This is a small library intended for finding forms and submitting them with custom data. The primary use case would be for websites that don't have an API. main.py
has example code for logging into github.com
to get a list of your repositories. CSRF tokens are often required for forms and by using the get_forms(url)
method it will automatically populate any anti-CSRF tokens to send with the request.
pip install beautifulsoup4
pip install lxml
crawler = Crawler()
# returns a list of the available forms
forms = crawler.get_forms('https://github.com/login')
# submits the login form
crawler.submit(forms[1], {'login': '---', 'password': '---'})
# just a simple GET request, returns a response object
response = crawler.visit('https://github.com')
# lets use BeautifulSoup to parse the response text
html = BeautifulSoup(response.text, 'lxml')
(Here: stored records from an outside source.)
-- ==== Sys2Proof/Laws/Rules.lean ====
section
/-! SUPPORT. The fan and the riser rules through the shared operations: a handed target keeps the fan rule, and a composition
sets the claim rule up again; and what a request for a save makes of the save state. -/

namespace Sys2Proof.Machine

/-! ### Saving (R163) -/

/-- The save table: from IDLE a write of the working record, from WRITING the save queued behind it, from QUEUED no change. -/
theorem requestSave_save (s : State) :
    (requestSave s).filters.save = match s.filters.save with
      | .idle => .writing (workingRecord s)
      | .writing c => .queued c
      | .queued c => .queued c := by
  unfold requestSave; split <;> simp_all

/-- Neither the request nor the forming of the states nor the reminder nor the end of an event moves the working record. -/
@[simp] theorem requestSave_workingRecord (s : State) : workingRecord (requestSave s) = workingRecord s := by
  unfold requestSave; split <;> rfl
@[simp] theorem formStates_workingRecord (s : State) : workingRecord (formStates s) = workingRecord s := by
  unfold formStates setFilters raiseIf; split <;> rfl
@[simp] theorem remind_workingRecord (s : State) : workingRecord (remind s) = workingRecord s := by
  unfold remind setFilters raiseIf; split <;> rfl
@[simp] theorem settle_workingRecord (s : State) : workingRecord (settle s) = workingRecord s := by
  simp [workingRecord, settle, followOutputs, followMarks]

/-! ### Fans -/

theorem takeTarget_ruled {f : Fan} (flow k : Nat) (h : f.ruled) : (f.takeTarget flow k).ruled := by
  unfold Fan.ruled at *
  unfold Fan.takeTarget
  cases hs : f.state <;> simp only [hs] at h ⊢ <;> (repeat' split) <;>
    simp_all [Fan.toStarting, Fan.toStopped, Fan.toFailed] <;> omega

theorem toStalled_ruled {f : Fan} (h : f.ruled) (hs : f.state = .starting ∨ f.state = .running) : f.toStalled.ruled := by
  unfold Fan.ruled at *
  rcases hs with hs | hs <;> simp only [hs] at h <;> simp [Fan.toStalled] <;> omega

theorem toRunning_ruled {f : Fan} (h : f.ruled) (hs : f.state = .starting) : f.toRunning.ruled := by
  unfold Fan.ruled at *
  simp only [hs] at h
  simp [Fan.toRunning, h]

theorem toStarting_ruled {f : Fan} (h : f.attempts < 5) : f.toStarting.ruled := by
  simp [Fan.ruled, Fan.toStarting, h]

theorem toFailed_ruled {f : Fan} (h : f.attempts = 5) : f.toFailed.ruled := by
  simp [Fan.ruled, Fan.toFailed, h]

theorem loopStep_ruled {f : Fan} (h : f.ruled) (hs : f.state = .running) : f.loopStep.ruled := by
  unfold Fan.ruled at *
  simp only [hs] at h
  simp only [Fan.loopStep, hs]
  omega

theorem edge_ruled {f : Fan} (time : Nat) (h : f.ruled) : (f.edge time).ruled := by
  have key : f.state = .starting ∨ f.state = .running → (Fan.edge.accept f time).ruled := by
    intro hs
    unfold Fan.edge.accept
    split
    · unfold Fan.ruled at *; rcases hs with hs | hs <;> simp_all
    · split
      · exact h
      · rename_i last _ hlt
        have : 30000000 / (time - last) ≤ 4000 := by
          have : 7500 ≤ time - last := by omega
          calc 30000000 / (time - last) ≤ 30000000 / 7500 := Nat.div_le_div_left this (by decide)
            _ = 4000 := by decide
        unfold Fan.ruled at *; rcases hs with hs | hs <;> simp_all
  unfold Fan.edge
  cases hs : f.state <;> simp only
  · exact h
  · exact key (Or.inl hs)
  · exact key (Or.inr hs)
  · exact h
  · exact h

theorem handTargets_ruled {s : State} (h : fansRuled s) : fansRuled (handTargets s) := by
  simp only [fansRuled, handTargets, raiseIf_supplyFan, raiseIf_extractFan]
  exact ⟨takeTarget_ruled _ _ h.1, takeTarget_ruled _ _ h.2⟩

theorem noticeRound_ruled {s : State} (h : fansRuled s) : fansRuled (noticeRound s) := by
  unfold noticeRound
  apply handTargets_ruled
  simpa [fansRuled] using h

/-- The end of an event keeps the fan rule (R69). -/
theorem settle_fansRuled {s : State} (h : fansRuled s) : fansRuled (settle s) := by
  have h4 := noticeRound_ruled (noticeRound_ruled (noticeRound_ruled (noticeRound_ruled h)))
  simpa [settle, fansRuled] using h4

/-! ### The cap and the claim -/

/-- The cap is never larger than the demand (R82). -/
theorem capFor_le (s : State) (d : Nat) : capFor s d ≤ d := by
  unfold capFor
  split
  · exact Nat.min_le_left _ _
  · split
    · exact Nat.min_le_left _ _
    · split
      · exact Nat.le_refl d
      · omega

/-- The balance step never raises the extract (R63, R83). -/
theorem balanceStep_extract_le (x e i : Nat) : (balanceStep x e i).2 ≤ e := by
  unfold balanceStep
  split
  · rename_i h
    have hp : 0 < 100 - i := by
      rcases Nat.eq_zero_or_pos (100 - i) with h0 | h0
      · simp [h0] at h
      · exact h0
    exact Nat.le_of_lt_succ (Nat.div_lt_of_lt_mul (by
      calc x * 100 < e * (100 - i) := h
        _ ≤ (100 - i) * (e + 1) := by rw [Nat.mul_comm e]; exact Nat.mul_le_mul_left _ (Nat.le_succ e)))
  · split <;> simp

/-- The final extract is never above the cap (R83). -/
theorem targetsOf_extract_le (row : ClassRow) (s : State) (d c : Nat) : (targetsOf row s d c).2 ≤ c := by
  unfold targetsOf stopStep
  have hb := balanceStep_extract_le (trimStep (frostStep d s.frost.reduction) s.filters.trim) (min d c)
    s.join.terms.imbalance
  split
  · simp
  · split
    · split
      · simp
      · exact Nat.min_le_right _ _
    · split
      · simp
      · omega
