/-- The port answers what it has assembled. -/
theorem exec_badFormat {s : State} {bytes : List Byte} {kind : ReplyKind} (hp : s.power = .running) (hr : s.panel.reply = .none)
    (hk : formatReply (assemble bytes) = some kind) :
    exec (.badFormat (bytes.map (fun b => { byte := b, stopGood := true }))) s =
      .next (sendReply kind [] (holdAssembly (assemble bytes) s)) := by
  show live s (answerFormat (panelBytes _)) = _
  rw [live_running hp, panelBytes_good, answerFormat, if_pos hr, hk]

theorem formatReply_complete (code length sum : Byte) (data : List Byte) : formatReply (.complete code length data sum) =
    if sumByte (code :: length :: data) ≠ sum then some .badFormat
    else match requestLength code.toNat with
      | none => some .unknownRequest
      | some n => if length.toNat = n then none else some .badFormat := rfl

/-- A byte with a bad stop bit does not reach the port (R183). -/
theorem panelBytes_filter (chars : List RxChar) : panelBytes (chars.filter RxChar.stopGood) = panelBytes chars := by
  rw [panelBytes, List.filter_filter, panelBytes]
  simp only [Bool.and_self]

/-- Settles O53. -/
theorem portEvents : Obligations.PortEvents := by
  intro s hp received
  refine ⟨fun r hr hdue => ?_, fun bytes hr hpartial => ?_, fun code length sum data hr hl hd => ?_, fun code length hr hl => ?_,
    fun chars => ⟨?_, ?_⟩, fun hb => ?_⟩
  · show live s endReply = _
    rw [live_running hp, endReply, hr]
    exact congrArg _ (if_neg (by simp [hdue]))
  · show live s (dropPartial (panelBytes _)) = _
    rw [live_running hp, panelBytes_good, dropPartial, if_pos (by simp [hr, hpartial])]
    rfl
  · have hcomplete := assemble_complete (code := code) (sum := sum) hl hd
    have hanswer : ∀ kind, formatReply (.complete code length data sum) = some kind →
        exec (.badFormat (received (0xA5 :: code :: length :: data ++ [sum]))) s =
          .next { s with panel := { answered s.panel code data kind [] with length := length } } := fun kind hk => by
      rw [exec_badFormat hp hr (kind := kind) (by rw [hcomplete]; exact hk), hcomplete]
      rfl
    refine ⟨fun hs => hanswer _ ?_, fun hs hn => hanswer _ ?_, fun n hs hn hne => hanswer _ ?_⟩
    · rw [formatReply_complete, if_pos hs]
    · rw [formatReply_complete, if_neg (not_not.mpr hs), hn]
    · rw [formatReply_complete, if_neg (not_not.mpr hs), hn]
      exact if_neg hne
  · have hlong := assemble_tooLong (code := code) hl
    rw [exec_badFormat hp hr (kind := .badFormat) (by rw [hlong]; rfl), hlong]
    rfl
  · show live s (dropPartial (panelBytes _)) = live s (dropPartial (panelBytes _))
    rw [panelBytes_filter]
  · show live s (answerFormat (panelBytes _)) = live s (answerFormat (panelBytes _))
    rw [panelBytes_filter]
  · show live s toggleBlink = _
    rw [live_running hp, toggleBlink, if_pos hb]

end Sys2Proof.Machine
end

section
/-! SUPPORT. The restart: when it waits for a GIVE, when it takes effect, and what it keeps: the statement O52. -/

namespace Sys2Proof.Machine

-- One proof after the other, so that the check of the whole text stays within its limit of threads.
set_option Elab.async false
# get a list of our repositories by scraping the html
for repo in html.find(id='repo_listing').find_all('span', {'class': 'repo'}):
print repo.text
print '\n', crawler.get_cookies()
print '\n', crawler.get_headers()
Optionally pass a dictionary of headers and/or cookies when instantiating the Crawler
object to have them included with requests. Example usage: you are already authenticated on a website and would like to use your session cookie.
headers = {
'user-agent': 'not-a-bot'
}
cookies = {
'session_id': 'Mp8a8ILEdasfsafau6crICX-1ceAFvVvaWlB'
}
crawler = Crawler(headers, cookies)
crawler.add_to_cookies({'foo': 'bar'})
crawler.get_cookies()
crawler.add_to_headers({'foo': 'bar'})
crawler.get_headers()